• DIRECTIONS FOR THIS TASK: Would you show every line from the records that holds "focus"?

• DATA SUPPLIED:
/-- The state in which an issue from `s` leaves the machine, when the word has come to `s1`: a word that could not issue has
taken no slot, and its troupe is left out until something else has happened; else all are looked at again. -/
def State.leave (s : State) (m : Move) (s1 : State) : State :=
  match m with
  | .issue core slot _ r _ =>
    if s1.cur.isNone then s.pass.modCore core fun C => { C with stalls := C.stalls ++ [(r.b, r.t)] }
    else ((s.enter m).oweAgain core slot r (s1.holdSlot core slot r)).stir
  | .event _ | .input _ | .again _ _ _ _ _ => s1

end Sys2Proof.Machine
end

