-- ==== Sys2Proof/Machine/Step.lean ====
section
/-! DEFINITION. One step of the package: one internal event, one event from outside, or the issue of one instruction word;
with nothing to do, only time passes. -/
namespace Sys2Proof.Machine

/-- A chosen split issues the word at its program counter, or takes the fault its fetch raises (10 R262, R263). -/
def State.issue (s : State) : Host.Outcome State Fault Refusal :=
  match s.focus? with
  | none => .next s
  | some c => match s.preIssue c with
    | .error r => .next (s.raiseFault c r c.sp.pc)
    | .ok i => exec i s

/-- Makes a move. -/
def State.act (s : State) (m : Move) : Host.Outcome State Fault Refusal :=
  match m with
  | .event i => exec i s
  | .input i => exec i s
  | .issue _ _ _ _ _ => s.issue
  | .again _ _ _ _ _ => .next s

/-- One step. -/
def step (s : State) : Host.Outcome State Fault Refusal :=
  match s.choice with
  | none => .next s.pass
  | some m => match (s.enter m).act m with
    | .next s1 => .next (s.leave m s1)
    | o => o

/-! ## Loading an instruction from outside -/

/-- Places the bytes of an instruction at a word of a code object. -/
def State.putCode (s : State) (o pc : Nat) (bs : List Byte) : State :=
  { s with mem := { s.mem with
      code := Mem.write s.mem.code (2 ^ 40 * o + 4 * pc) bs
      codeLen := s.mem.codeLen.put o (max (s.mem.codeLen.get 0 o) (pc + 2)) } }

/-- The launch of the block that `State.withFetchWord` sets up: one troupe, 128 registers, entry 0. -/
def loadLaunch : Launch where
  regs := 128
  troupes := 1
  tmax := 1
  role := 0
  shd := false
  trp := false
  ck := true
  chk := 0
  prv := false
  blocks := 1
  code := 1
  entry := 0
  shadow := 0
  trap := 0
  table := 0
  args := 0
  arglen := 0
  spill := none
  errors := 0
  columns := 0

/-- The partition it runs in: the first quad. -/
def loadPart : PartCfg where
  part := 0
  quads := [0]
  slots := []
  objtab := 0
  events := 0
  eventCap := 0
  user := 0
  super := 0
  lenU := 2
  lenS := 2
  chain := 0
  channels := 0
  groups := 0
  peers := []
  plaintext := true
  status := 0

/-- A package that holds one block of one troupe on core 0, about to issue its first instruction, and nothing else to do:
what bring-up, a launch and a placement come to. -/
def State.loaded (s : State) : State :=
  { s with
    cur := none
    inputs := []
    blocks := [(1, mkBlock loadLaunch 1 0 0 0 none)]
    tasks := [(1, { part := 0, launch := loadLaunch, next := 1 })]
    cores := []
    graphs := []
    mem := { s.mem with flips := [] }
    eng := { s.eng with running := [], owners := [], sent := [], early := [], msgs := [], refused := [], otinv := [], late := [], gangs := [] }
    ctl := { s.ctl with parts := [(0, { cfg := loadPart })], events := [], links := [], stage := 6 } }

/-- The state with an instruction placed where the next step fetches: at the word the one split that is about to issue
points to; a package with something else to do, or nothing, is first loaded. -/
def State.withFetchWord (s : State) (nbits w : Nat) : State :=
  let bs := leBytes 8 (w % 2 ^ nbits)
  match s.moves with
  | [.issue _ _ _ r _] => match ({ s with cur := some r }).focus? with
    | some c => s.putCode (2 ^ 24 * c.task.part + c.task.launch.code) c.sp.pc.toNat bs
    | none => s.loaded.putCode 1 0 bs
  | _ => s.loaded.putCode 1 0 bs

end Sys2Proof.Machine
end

• COMPLETED TASK:
  match s.focus? with
  | [.issue _ _ _ r _] => match ({ s with cur := some r }).focus? with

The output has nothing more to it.